Data Integration Buyer's Guide

Five Questions to Ask When Evaluating Data Integration Tools

Top 5 Questions to Ask Yourself When Shopping for Data Integration

Five Questions to Ask When Evaluating Data Integration Tools

The following is an excerpt from Solutions Review’s 2017 Data Integration Buyer’s Guide.

Data Integration is a combination of technical and business processes used to combine different data from disparate sources in order to turn it into valuable business insight. This process generally supports the analytical processing of data by aligning, combining, and presenting each data store to an end-user, and is usually executed in a data warehouse via integration software. ETL is the most common form in practice, but other techniques including replication and virtualization can also help to move the needle.

To help you evaluate prospective integration software tools, these are the five questions we recommend asking yourself before making a choice. If you find these questions helpful, check out the 2017 Data Integration Buyer’s Guide, which features five more questions for the providers, and full-page profiles of the top solutions for the enterprise.

1. Why is a Data Integration tool necessary to my organization?

Will you require real-time data access and transfer? How much data will you need to move and how quickly? Can you afford some downtime on source/target systems, or do you need them running at all times? Note that all these data requirements are based on your technical and business needs so that you can compare them with what specific vendors have to offer.

2. What kind of data do I need to analyze?

Is the majority of your company’s data transactional in nature? Is it all structured? If so, a traditional or “legacy” tool may be right for you. If the bulk of your data streams to your storage framework in real-time via embedded product sensors, social media, computer applications and online customer feedback, then a solution that can integrate with the likes of Hadoop, Spark, and NoSQL is going to be the best fit for you. Be sure to take into account the types of data that run through your business and then match that up with the appropriate provider.

3. What are my data sources and where are they located?

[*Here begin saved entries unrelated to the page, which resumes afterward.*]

-- ==== Sys2Proof/Machine/Cells.lean ====
section
/-! DEFINITION. The channel point: row activation, hot-row control and capture (R118, R129 to R131), sectors with their
grades, codes and keys (R120 to R126, R373), the memory-side cache (R128). -/

namespace Sys2Proof.Machine

/-- Who makes a channel access: its context, ASID and VA, for the events of R127. -/
structure Origin where
  ctx  : Nat
  asid : Nat
  va   : Nat
  deriving DecidableEq, Repr

/-! ## Rows -/

/-- Count one activation of row r in a bank's table (R129); the table and the row's new count. -/
def countRow (t : List (Nat × Nat)) (r : Nat) : List (Nat × Nat) × Nat :=
  match t.find? (fun p => p.1 = r) with
  | some (_, n) => (t.map (fun p => if p.1 = r then (r, n + 1) else p), n + 1)
  | none =>
    if t.length < 32 then (t ++ [(r, 1)], 1)
    else
      let least := t.foldl (fun a p => min a p.2) (t.headD (0, 0)).2
      let e := t.findIdx (fun p => p.2 = least)
      (t.set e (r, least + 1), least + 1)

/-- The existing rows among r−2, r−1, r+1, r+2 (R130). -/
def neighbours (r : Nat) : List Nat :=
  (if r ≥ 2 then [r - 2] else []) ++ (if r ≥ 1 then [r - 1] else []) ++
    (if r + 1 < 32768 then [r + 1] else []) ++ (if r + 2 < 32768 then [r + 2] else [])

def isCaptured (c : Channel) (bank row : Nat) : Bool := c.captured.any (fun p => p.1 = bank && p.2.1 = row)

/-- Activate a row: STATACT, the counting table, alerts with their refresh-management commands, then capture (R118, R129
to R131). -/
def State.activate (s : State) (o : Origin) (ch bank row : Nat) : State :=
  let c := s.chan ch
  let (t, n) := countRow (sget [] c.hot bank) row
  let c := { c with rows := sset 0 c.rows bank (row + 1), hot := sset [] c.hot bank t, statact := c.statact + 1 }
  let a := field c.hrcfg.toNat 0 16
  let rfm := if a ≠ 0 && n % a = 0 then (neighbours row).length else 0
  let c := { c with statrfm := c.statrfm + BitVec.ofNat 64 rfm, statback := c.statback + BitVec.ofNat 64 (180 * rfm),
                    blocked := if rfm = 0 || c.blocked.contains bank then c.blocked else c.blocked ++ [bank] }
  if field c.hrcfg.toNat 16 16 ≠ 0 && n = field c.hrcfg.toNat 16 16 && c.captured.length < field c.hrcfg.toNat 32 7 then
    (s.setChan ch { c with captured := c.captured ++ [(bank, row, false)], statcap := c.statcap + 1 }).chanEvent
      [o.ctx] ch 0x24 o.va o.asid bank row n
  else s.setChan ch c

/-- An access opens its row unless the row is open or captured; a write marks a captured copy dirty (R118, R131). -/
def State.openRow (s : State) (o : Origin) (ch bank row : Nat) (write : Bool) : State :=
  let c := s.chan ch
  if isCaptured c bank row then
    if write then s.setChan ch
      { c with captured := c.captured.map (fun p => if p.1 = bank && p.2.1 = row then (bank, row, true) else p) }
    else s
  else if sget 0 c.rows bank = row + 1 then s
  else s.activate o ch bank row

/-! ## Sectors -/

/-- What a check of a part of a sector finds (R125). -/
inductive Check where
  | clean
  | corrected
  | uncorrectable
  /-- Not detected, or miscorrected: altered blocks read as unpredictable bytes. -/
  | broken
  deriving DecidableEq, Repr

/-- Number of flipped bits lo+n−1 : lo. -/
def flipCount (f : BitVec 288) (lo n : Nat) : Nat := (List.range n).foldl (fun a i => if f.getLsbD (lo + i) then a + 1 else a) 0

/-- Bits lo+n−1 : lo as a mask. -/
def flipMask (lo n : Nat) : BitVec 288 := BitVec.ofNat 288 ((2 ^ n - 1) * 2 ^ lo)

/-- The parts of a sector that a grade checks apart, each with its finding and the bits that it covers (R120, R121, R125). The
codes are linear, so the flipped bits alone decide; `free`: the device's choice where more errors than a code can tell apart
may be detected or miscorrected. -/
def sectorParts (f : BitVec 288) (grade : Nat) (free : Nat → Bool) : List (Check × BitVec 288) :=
  match grade with
  | 0 => (List.range 4).map (fun i =>
      let n := flipCount f (64 * i) 64 + flipCount f (256 + i) 1
      (if n % 2 = 1 then .uncorrectable else if n = 0 then .clean else .broken, flipMask (64 * i) 64 ||| flipMask (256 + i) 1))
  | 1 => (List.range 2).map (fun h =>
      let n := flipCount f (128 * h) 128 + flipCount f (256 + 9 * h) 9
      (if n = 0 then .clean else if n = 1 then .corrected else if n = 2 then .uncorrectable
        else if free h then .uncorrectable else .broken, flipMask (128 * h) 128 ||| flipMask (256 + 9 * h) 9))
  | _ =>
      let n := ((List.range 36).filter (fun j => flipCount f (8 * j) 8 ≠ 0)).length
      [(if n = 0 then .clean else if n ≤ 2 then .corrected else if free 0 then .uncorrectable else .broken, flipMask 0 288)]

/-- The sector was written under another grade than it is read under (R122). -/
def Sector.misread (x : Sector) (grade : Nat) : Bool := x.written ≠ 0 && x.grade ≠ grade

/-- Byte i of a sector lies in a 16-byte block that holds an altered bit once what is correctable has been corrected (R125):
what a miscorrection alters in a SECDED half or a SYMBOL sector is not known, so the whole of it counts. -/
def Sector.altered (x : Sector) (grade : Nat) (free : Nat → Bool) (i : Nat) : Bool :=
  x.misread grade || match grade with
    | 0 => flipCount x.flips (128 * (i / 16)) 128 ≠ 0
    | 1 => (((sectorParts x.flips 1 free).map (·.1)).getD (i / 16) .clean) = .broken
    | _ => (sectorParts x.flips 2 free).any (fun p => p.1 = .broken)

/-- Byte i of sector n as decrypted under a key (R122, R373). -/
def sectorByte (s : State) (n i key gen : Nat) (altered : Nat → Bool) : Byte :=
  let x := s.sector n
  let a := 32 * n + i
  if x.written = 0 then Config.coldByte a key gen
  else if x.key ≠ key || x.gen ≠ gen || altered i then Config.brokenByte a s.freeCtr
  else if x.written.getLsbD i then mget s.mem a else Config.coldByte a key gen

/-- The 32 bytes of a sector as a number. -/
def sectorPlain (s : State) (n key gen : Nat) (altered : Nat → Bool) : Nat :=
  (List.range 32).foldr (fun i a => (sectorByte s n i key gen altered).toNat + 256 * a) 0

def noneAltered (_ : Nat) : Bool := false

/-- The E2E code of a sector fits its data at a VA (R121, R122). -/
def e2eFits (s : State) (n key gen va : Nat) (f : BitVec 288) : Bool :=
  let x := s.sector n
  x.written ≠ 0 && f = 0 && x.sb = e2eCode (sectorPlain s n key gen noneAltered) (va / 32)

/-- An uncorrectable sector is counted and reported (R126). `ev`: the type of the event, UE or UE_MERGED. -/
def State.uncorrectable (s : State) (o : Origin) (n grade ev : Nat) : State :=
  let ch := Flat.chan (32 * n)
  let c := s.chan ch
  (s.setChan ch { c with statue := c.statue + 1 }).chanEvent [o.ctx] ch ev o.va o.asid (Flat.bank (32 * n)) (Flat.row (32 * n)) grade

/-- Read a sector: the check, what is corrected on the way, STATCE or STATUE with its event, and the data; nothing when
uncorrectable (R123, R125, R126). `held`: the memory-side cache holds its bytes, so the cells are not read, and of the codes
only E2E is checked. -/
def State.readSector (s : State) (o : Origin) (n key grade ev : Nat) (held : Bool) : State × Option Nat :=
  let ch := Flat.chan (32 * n)
  let x := s.sector n
  let gen := (s.keySlot key).gen
  let f := if held then 0 else x.flips
  let (w, s) := if x.written ≠ 0 && (x.grade ≠ grade || f ≠ 0 || x.key ≠ key || x.gen ≠ gen) then s.fresh else (0, s)
  if grade = 3 then
    if e2eFits s n key gen o.va f then (s, some (sectorPlain s n key gen noneAltered))
    else (s.uncorrectable o n grade ev, none)
  else if held then (s, some (sectorPlain s n key gen noneAltered))
  else
    let parts := sectorParts f grade w.getLsbD
    if parts.any (fun p => p.1 = .uncorrectable) || (x.misread grade && w.getLsbD 63) then (s.uncorrectable o n grade ev, none)
    else
      let plain := sectorPlain s n key gen (x.altered grade w.getLsbD)
      let fixed := (parts.filter (fun p => p.1 = .corrected)).foldl (fun m p => m ||| p.2) 0
      if fixed = 0 then (s, some plain)
      else
        let c := s.chan ch
        ((s.setSector n { x with flips := x.flips &&& ~~~fixed }).setChan ch { c with statce := c.statce + 1 }, some plain)

/-- Write the bytes of `m` in a sector and its code (R121 to R123, R126): a partial write merges with what the sector holds, or
with zeros when that is uncorrectable. -/
def State.writeSector (s : State) (o : Origin) (n key grade : Nat) (m : BitVec 32) (data : Nat) (held : Bool) : State :=
  if m = 0 then s else
  let x0 := s.sector n
  let gen := (s.keySlot key).gen
  let f := if held then 0 else x0.flips
  let same := x0.written = 0 || (x0.key = key && x0.gen = gen && x0.grade = grade && f = 0)
  let (s, old) := if m = BitVec.allOnes 32 then (s, some 0) else s.readSector o n key grade 0x21 held
  let whole := m = BitVec.allOnes 32 || old = none || !same || grade = 3
  let base := old.getD 0
  let mem := (List.range 32).foldl (fun mem i =>
    if m.getLsbD i then mset mem (32 * n + i) (BitVec.ofNat 8 (data / 256 ^ i))
    else if whole then mset mem (32 * n + i) (BitVec.ofNat 8 (base / 256 ^ i)) else mem) s.mem
  let x : Sector := { written := if whole then BitVec.allOnes 32 else x0.written ||| m, key := key, gen := gen, grade := grade,
                      sb := x0.sb ^^^ (x0.flips >>> 256).setWidth 32, flips := 0 }
  let s := { s with mem := mem }.setSector n x
  let plain := sectorPlain s n key gen noneAltered
  s.setSector n { x with sb := sideBand grade (Config.sealed n key gen (BitVec.ofNat 256 plain)) plain (o.va / 32) x.sb }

The basic elements of Data Integration revolve around moving data from sources (applications) to targets (data warehouses, Hadoop, etc.). Much of what is powering the Big Data movement is the massive data being collected in the cloud through very large Software as a Service (SaaS) solutions like Salesforce.com. Some solutions listed in this guide specialize in the integration of cloud application data with on-premise systems to ensure that your users can access complete, current, and accurate data. Make sure the kind of integration you require is being offered by the vendors you are considering.

4. Cloud, on-premise, or both?

A hybrid approach to Data Integration is a growing trend in the enterprise market as it provides organizations the ability to execute integration in both on-premise and cloud environments. Thus, organizations are able to interchange data to and from either framework as a way to gain business agility to their integration infrastructure and manage cloud data delivery and address the need for data sharing between cloud environments. On-premise integration is certainly not dead, but a hybrid approach will set your organization up nicely for the future, even if cloud exposure is currently limited.

5. Are data quality and Master Data Management feature considerations?

It’s one thing to use an ETL tool to move data from one storage medium to another. It’s an even different thing to replicate a data source for use elsewhere. Most importantly, though, you’ll want to make sure that the appropriate data gets moved to the right place so it can be analyzed in a fashion that will yield actionable insights. As mentioned earlier, the most comprehensive Big Data solutions today include data quality and MDM capabilities in one form or another. With MDM as the umbrella, data governance and management tools are going to be essential to you if you capture data from a wide variety of sources.